### What to do
From the records below, extract only the lines running from the line with "l.u.hostWrite (l.hevAddr w.idx)" to the line with "if l.u.rb R.HEV_CTL 29", both lines included, reproducing them exactly.

### Extracted records
==========
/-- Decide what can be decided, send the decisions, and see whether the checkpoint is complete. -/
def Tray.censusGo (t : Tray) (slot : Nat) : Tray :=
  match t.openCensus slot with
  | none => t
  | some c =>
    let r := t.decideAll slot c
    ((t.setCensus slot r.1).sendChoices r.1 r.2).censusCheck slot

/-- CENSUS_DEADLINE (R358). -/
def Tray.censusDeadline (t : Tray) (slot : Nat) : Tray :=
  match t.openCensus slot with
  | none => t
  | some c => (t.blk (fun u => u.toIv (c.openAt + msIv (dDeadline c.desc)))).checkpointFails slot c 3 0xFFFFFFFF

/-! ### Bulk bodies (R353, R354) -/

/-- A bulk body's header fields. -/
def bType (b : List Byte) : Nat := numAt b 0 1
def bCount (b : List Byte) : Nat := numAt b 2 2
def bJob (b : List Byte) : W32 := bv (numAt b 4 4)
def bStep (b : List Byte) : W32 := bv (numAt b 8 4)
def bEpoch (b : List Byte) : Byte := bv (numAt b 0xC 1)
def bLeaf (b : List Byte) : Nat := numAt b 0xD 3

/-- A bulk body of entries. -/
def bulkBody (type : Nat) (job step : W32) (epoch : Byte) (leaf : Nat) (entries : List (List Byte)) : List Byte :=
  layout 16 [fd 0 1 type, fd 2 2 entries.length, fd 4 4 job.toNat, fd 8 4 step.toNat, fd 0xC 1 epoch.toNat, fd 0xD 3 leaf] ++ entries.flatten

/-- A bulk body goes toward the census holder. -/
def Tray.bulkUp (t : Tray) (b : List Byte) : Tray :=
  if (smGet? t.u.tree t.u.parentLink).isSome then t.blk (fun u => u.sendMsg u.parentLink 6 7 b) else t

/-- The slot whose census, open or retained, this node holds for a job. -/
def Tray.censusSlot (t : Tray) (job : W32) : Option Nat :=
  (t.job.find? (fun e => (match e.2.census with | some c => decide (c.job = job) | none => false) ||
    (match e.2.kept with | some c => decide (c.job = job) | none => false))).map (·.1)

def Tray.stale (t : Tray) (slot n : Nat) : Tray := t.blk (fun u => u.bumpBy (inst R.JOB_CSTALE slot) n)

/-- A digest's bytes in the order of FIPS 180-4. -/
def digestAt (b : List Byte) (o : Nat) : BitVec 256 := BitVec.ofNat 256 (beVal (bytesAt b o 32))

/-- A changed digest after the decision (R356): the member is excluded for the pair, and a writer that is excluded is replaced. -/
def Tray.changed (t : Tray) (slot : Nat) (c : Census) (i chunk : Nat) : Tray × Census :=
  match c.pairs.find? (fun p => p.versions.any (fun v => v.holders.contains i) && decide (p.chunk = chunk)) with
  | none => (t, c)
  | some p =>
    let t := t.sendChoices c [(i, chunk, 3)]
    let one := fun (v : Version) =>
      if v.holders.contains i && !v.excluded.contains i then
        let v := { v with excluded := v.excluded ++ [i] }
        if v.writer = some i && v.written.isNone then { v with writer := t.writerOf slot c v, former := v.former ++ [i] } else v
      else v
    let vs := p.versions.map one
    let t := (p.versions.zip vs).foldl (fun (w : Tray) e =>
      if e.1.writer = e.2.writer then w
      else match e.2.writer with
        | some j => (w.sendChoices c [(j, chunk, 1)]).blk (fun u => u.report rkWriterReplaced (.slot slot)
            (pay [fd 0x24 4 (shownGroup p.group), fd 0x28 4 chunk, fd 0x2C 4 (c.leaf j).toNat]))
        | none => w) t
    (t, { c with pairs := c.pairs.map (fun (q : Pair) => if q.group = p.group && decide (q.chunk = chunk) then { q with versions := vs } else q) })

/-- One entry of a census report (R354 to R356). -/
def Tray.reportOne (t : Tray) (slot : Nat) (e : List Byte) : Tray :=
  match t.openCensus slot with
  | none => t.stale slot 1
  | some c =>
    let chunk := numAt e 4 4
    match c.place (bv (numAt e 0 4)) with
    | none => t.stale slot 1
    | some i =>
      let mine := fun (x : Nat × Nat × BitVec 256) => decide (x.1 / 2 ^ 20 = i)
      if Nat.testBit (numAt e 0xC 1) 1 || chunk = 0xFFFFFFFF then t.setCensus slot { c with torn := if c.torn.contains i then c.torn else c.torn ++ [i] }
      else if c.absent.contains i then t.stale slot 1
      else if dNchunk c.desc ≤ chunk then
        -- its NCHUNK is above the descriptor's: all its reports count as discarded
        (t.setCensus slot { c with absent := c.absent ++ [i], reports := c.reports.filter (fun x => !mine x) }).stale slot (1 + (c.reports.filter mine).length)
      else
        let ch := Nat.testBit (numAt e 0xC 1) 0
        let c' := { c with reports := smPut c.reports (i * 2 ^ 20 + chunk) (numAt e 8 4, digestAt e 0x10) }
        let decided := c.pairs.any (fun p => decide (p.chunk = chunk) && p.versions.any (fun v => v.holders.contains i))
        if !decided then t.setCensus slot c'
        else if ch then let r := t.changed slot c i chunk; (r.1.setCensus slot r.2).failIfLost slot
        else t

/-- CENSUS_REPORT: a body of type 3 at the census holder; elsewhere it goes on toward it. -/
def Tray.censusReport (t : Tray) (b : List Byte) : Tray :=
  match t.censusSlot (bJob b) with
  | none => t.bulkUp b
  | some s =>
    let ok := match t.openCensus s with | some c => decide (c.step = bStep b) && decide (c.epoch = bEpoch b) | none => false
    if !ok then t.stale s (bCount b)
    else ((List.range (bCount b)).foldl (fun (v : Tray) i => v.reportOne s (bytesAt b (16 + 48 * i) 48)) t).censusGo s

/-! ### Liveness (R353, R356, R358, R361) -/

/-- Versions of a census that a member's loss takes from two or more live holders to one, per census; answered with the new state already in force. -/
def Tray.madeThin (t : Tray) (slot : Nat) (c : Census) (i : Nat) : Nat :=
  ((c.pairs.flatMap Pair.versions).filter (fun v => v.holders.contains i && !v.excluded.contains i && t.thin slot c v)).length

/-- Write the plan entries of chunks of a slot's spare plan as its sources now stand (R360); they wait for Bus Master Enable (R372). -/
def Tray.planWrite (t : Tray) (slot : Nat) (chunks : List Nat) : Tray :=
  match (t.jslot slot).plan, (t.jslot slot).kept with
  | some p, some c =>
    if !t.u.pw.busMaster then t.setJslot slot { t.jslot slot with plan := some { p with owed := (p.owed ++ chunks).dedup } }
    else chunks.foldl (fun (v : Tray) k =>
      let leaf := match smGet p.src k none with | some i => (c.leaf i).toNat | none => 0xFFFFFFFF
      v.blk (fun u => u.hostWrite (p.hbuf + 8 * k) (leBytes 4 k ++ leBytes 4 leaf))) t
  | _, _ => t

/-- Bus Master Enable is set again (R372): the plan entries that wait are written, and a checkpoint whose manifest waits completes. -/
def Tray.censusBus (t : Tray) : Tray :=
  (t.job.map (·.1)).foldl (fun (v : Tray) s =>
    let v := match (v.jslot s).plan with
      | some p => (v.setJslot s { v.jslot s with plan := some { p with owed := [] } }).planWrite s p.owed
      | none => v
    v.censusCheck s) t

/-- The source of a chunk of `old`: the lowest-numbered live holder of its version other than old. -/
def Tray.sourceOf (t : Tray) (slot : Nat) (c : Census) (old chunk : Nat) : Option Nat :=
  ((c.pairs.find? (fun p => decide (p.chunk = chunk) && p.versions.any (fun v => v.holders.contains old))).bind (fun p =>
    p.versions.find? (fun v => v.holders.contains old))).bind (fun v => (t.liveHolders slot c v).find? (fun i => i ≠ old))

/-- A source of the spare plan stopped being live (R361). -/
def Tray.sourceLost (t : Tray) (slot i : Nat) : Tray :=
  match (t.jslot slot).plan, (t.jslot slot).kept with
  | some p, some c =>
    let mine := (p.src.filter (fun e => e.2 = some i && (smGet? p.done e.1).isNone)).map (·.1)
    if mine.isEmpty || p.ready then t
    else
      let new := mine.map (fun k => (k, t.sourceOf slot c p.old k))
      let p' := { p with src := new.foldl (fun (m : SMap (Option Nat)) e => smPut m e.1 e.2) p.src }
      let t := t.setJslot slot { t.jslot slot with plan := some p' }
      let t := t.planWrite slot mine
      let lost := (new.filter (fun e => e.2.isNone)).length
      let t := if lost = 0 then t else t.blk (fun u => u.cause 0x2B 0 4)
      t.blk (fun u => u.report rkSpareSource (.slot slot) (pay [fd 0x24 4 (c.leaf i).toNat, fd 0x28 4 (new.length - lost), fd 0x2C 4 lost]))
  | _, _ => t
==========
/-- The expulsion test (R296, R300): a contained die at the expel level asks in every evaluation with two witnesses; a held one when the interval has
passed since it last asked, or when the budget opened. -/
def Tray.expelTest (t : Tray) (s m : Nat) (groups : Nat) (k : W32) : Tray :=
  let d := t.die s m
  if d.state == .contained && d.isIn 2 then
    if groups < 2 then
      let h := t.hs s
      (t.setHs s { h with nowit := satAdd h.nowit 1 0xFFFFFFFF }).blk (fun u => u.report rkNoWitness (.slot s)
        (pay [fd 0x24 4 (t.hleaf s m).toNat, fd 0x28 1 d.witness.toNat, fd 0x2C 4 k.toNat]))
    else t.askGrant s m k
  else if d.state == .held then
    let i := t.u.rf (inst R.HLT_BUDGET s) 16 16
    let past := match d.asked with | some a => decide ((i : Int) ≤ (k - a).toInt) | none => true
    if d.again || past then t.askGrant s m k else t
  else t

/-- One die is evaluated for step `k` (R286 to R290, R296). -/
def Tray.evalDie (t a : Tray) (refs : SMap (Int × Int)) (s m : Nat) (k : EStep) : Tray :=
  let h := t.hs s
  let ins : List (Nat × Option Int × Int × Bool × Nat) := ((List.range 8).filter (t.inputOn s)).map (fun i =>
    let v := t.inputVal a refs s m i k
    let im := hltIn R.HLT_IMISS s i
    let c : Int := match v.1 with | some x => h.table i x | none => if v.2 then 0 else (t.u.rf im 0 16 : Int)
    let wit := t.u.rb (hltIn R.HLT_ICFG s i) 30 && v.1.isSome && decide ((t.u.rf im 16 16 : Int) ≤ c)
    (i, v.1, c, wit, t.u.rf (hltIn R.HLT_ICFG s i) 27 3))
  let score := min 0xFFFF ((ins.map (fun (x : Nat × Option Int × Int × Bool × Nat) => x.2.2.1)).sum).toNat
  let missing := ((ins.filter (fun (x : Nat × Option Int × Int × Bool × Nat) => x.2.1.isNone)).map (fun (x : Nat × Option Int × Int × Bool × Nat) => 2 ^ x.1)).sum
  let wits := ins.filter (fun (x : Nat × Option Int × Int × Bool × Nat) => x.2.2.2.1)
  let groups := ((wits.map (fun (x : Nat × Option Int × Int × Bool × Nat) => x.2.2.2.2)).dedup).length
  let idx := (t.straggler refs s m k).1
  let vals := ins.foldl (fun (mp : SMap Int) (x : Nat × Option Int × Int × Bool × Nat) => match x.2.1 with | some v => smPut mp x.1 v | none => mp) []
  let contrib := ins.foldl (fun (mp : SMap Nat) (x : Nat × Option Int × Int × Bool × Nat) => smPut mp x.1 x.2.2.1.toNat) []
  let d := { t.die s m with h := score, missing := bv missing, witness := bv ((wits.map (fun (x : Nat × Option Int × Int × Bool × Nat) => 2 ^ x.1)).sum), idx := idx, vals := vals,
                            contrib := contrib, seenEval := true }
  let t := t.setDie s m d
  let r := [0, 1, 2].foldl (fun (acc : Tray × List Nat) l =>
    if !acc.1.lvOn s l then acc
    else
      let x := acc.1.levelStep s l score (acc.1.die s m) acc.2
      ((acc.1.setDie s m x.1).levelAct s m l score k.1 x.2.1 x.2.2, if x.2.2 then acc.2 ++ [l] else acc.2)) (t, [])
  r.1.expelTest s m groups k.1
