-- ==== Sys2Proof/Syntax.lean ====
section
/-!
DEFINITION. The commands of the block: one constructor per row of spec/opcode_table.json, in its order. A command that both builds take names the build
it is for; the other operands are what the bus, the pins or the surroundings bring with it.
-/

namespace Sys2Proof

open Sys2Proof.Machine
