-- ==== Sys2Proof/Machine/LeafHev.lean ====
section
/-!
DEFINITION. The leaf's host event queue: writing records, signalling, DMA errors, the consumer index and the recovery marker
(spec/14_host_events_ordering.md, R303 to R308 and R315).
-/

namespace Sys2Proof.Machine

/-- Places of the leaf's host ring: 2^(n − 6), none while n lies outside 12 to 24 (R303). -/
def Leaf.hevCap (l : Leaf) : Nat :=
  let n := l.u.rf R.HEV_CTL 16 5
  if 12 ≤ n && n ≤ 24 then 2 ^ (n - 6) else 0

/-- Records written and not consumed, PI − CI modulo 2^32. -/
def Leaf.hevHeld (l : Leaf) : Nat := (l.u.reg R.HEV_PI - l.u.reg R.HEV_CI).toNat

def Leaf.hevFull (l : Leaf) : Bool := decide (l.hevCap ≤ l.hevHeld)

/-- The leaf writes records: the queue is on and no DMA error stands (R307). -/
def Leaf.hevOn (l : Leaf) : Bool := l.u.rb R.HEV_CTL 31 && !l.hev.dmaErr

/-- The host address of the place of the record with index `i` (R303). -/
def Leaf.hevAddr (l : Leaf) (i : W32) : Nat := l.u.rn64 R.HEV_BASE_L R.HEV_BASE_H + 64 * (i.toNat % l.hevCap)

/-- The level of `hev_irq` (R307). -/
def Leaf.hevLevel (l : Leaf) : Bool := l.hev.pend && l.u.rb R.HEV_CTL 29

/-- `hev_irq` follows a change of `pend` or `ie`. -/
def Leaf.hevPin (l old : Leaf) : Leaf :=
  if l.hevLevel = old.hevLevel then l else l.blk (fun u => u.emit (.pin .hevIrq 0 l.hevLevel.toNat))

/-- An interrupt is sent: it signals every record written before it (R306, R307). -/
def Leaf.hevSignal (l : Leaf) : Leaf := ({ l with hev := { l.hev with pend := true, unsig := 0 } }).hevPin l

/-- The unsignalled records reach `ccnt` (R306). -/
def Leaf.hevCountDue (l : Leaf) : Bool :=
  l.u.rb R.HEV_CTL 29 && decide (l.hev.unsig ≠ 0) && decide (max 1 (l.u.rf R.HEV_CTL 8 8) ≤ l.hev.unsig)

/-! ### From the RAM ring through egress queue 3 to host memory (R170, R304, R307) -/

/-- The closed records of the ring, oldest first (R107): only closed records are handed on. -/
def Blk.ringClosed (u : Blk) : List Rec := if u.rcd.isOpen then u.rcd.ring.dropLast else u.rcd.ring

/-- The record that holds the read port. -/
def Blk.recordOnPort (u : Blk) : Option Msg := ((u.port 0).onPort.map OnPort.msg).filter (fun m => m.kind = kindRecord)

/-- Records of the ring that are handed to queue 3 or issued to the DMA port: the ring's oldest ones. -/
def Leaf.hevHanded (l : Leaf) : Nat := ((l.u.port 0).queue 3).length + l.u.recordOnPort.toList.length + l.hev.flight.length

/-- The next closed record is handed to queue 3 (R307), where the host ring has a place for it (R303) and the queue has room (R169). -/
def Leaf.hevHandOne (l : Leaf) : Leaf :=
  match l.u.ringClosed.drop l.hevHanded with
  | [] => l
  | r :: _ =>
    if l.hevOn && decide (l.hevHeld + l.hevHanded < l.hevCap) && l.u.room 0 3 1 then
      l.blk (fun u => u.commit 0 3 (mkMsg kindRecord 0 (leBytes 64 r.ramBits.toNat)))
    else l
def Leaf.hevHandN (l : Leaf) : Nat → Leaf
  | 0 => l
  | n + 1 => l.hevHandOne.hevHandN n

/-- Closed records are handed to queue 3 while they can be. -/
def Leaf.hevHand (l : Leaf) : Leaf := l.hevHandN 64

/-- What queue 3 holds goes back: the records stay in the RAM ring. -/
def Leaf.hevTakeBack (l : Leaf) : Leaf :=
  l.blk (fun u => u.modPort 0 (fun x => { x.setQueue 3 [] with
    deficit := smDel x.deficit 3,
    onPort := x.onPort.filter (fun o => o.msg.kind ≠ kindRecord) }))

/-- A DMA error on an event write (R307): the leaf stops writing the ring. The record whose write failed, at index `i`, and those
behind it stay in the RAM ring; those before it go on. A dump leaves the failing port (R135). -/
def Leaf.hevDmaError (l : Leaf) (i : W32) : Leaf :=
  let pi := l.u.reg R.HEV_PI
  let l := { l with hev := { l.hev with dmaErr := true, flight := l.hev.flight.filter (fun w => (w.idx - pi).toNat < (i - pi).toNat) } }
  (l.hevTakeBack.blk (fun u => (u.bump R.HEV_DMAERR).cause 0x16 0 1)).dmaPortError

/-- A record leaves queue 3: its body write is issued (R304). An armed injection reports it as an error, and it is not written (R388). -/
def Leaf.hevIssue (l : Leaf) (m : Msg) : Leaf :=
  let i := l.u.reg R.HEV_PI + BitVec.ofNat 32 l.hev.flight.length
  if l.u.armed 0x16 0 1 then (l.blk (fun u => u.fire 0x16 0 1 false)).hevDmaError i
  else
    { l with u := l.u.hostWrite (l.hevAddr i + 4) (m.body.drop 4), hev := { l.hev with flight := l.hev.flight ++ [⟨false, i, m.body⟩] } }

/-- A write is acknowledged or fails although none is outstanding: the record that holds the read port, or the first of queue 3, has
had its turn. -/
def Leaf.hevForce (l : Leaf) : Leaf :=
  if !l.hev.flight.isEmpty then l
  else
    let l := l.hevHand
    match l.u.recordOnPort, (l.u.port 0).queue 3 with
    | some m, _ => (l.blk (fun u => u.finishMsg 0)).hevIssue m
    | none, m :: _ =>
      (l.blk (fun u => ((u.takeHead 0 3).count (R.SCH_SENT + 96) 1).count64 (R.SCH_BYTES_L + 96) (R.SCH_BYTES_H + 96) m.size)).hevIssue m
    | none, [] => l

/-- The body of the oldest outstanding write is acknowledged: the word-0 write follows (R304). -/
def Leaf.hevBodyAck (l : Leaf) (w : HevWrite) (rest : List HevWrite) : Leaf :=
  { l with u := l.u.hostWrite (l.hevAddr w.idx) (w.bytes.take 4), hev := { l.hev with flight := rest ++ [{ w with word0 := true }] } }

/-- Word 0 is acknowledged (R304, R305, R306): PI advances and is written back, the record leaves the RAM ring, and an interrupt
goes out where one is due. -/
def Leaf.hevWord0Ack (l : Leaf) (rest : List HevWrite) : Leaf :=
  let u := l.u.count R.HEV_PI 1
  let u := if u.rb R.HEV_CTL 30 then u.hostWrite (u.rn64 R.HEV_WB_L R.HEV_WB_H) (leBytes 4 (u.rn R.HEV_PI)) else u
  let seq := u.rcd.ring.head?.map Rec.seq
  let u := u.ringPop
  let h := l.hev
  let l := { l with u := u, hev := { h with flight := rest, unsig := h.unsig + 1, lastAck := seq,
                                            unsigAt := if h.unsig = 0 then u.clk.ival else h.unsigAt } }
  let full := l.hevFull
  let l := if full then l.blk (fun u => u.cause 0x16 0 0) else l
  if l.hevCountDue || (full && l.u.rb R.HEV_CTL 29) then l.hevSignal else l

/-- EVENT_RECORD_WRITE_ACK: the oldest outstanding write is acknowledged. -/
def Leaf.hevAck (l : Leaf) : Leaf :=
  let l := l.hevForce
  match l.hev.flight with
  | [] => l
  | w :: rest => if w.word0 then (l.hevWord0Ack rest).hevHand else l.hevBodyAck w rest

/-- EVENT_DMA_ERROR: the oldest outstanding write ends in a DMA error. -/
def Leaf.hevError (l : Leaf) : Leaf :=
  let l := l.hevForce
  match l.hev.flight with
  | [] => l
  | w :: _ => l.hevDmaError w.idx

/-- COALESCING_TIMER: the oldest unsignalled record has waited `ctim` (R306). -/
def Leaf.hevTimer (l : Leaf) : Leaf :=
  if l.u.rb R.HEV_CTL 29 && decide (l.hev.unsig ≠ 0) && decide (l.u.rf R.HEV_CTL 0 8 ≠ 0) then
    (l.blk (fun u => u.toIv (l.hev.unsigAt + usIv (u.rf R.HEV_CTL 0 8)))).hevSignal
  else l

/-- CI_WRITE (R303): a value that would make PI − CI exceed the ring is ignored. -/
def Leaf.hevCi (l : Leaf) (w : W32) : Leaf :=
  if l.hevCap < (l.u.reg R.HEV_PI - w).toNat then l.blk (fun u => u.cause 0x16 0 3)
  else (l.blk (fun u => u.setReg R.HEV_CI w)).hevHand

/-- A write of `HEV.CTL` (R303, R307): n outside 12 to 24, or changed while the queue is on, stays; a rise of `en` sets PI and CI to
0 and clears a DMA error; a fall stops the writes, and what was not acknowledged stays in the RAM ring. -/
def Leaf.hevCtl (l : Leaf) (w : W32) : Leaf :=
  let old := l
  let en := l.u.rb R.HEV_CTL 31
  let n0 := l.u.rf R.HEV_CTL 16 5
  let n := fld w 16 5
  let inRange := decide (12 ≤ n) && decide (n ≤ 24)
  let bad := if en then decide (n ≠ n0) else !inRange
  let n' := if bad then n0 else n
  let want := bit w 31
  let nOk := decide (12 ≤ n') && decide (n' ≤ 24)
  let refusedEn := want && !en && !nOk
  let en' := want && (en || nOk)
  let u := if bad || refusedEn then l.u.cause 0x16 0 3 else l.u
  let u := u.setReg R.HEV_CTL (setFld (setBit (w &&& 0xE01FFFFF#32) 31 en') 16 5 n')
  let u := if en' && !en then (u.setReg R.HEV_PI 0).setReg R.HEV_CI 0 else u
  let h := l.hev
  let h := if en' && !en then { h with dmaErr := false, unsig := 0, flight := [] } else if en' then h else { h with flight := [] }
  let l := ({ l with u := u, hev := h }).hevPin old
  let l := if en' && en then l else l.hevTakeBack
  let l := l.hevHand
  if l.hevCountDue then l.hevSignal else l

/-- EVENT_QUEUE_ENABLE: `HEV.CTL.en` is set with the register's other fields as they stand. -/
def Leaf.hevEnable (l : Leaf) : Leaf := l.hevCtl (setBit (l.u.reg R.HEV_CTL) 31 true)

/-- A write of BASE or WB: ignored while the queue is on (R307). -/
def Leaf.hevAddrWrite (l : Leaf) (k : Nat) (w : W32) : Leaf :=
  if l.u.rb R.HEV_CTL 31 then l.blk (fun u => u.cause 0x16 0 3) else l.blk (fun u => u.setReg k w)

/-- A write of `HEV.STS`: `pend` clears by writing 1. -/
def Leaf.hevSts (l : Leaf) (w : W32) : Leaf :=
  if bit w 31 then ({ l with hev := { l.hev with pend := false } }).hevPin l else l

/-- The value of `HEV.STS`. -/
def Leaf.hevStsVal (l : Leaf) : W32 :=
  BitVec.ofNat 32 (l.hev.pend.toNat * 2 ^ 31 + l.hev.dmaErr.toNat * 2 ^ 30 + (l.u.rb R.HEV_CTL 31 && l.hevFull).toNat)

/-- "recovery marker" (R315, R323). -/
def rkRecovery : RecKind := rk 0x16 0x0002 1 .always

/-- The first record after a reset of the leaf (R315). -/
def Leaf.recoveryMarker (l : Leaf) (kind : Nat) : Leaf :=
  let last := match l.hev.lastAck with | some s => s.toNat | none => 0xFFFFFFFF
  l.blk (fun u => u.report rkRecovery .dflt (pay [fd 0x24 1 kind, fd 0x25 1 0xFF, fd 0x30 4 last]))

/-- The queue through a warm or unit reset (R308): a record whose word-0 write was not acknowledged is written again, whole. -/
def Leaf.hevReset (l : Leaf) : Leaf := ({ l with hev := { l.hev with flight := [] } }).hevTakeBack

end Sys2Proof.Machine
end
==========
### Answer below
  { l with u := l.u.hostWrite (l.hevAddr w.idx) (w.bytes.take 4), hev := { l.hev with flight := rest ++ [{ w with word0 := true }] } }

/-- Word 0 is acknowledged (R304, R305, R306): PI advances and is written back, the record leaves the RAM ring, and an interrupt
goes out where one is due. -/
def Leaf.hevWord0Ack (l : Leaf) (rest : List HevWrite) : Leaf :=
  let u := l.u.count R.HEV_PI 1
  let u := if u.rb R.HEV_CTL 30 then u.hostWrite (u.rn64 R.HEV_WB_L R.HEV_WB_H) (leBytes 4 (u.rn R.HEV_PI)) else u
  let seq := u.rcd.ring.head?.map Rec.seq
  let u := u.ringPop
  let h := l.hev
  let l := { l with u := u, hev := { h with flight := rest, unsig := h.unsig + 1, lastAck := seq,
                                            unsigAt := if h.unsig = 0 then u.clk.ival else h.unsigAt } }
  let full := l.hevFull
  let l := if full then l.blk (fun u => u.cause 0x16 0 0) else l
  if l.hevCountDue || (full && l.u.rb R.HEV_CTL 29) then l.hevSignal else l

/-- EVENT_RECORD_WRITE_ACK: the oldest outstanding write is acknowledged. -/
def Leaf.hevAck (l : Leaf) : Leaf :=
  let l := l.hevForce
  match l.hev.flight with
  | [] => l
  | w :: rest => if w.word0 then (l.hevWord0Ack rest).hevHand else l.hevBodyAck w rest

/-- EVENT_DMA_ERROR: the oldest outstanding write ends in a DMA error. -/
def Leaf.hevError (l : Leaf) : Leaf :=
  let l := l.hevForce
  match l.hev.flight with
  | [] => l
  | w :: _ => l.hevDmaError w.idx

/-- COALESCING_TIMER: the oldest unsignalled record has waited `ctim` (R306). -/
def Leaf.hevTimer (l : Leaf) : Leaf :=
  if l.u.rb R.HEV_CTL 29 && decide (l.hev.unsig ≠ 0) && decide (l.u.rf R.HEV_CTL 0 8 ≠ 0) then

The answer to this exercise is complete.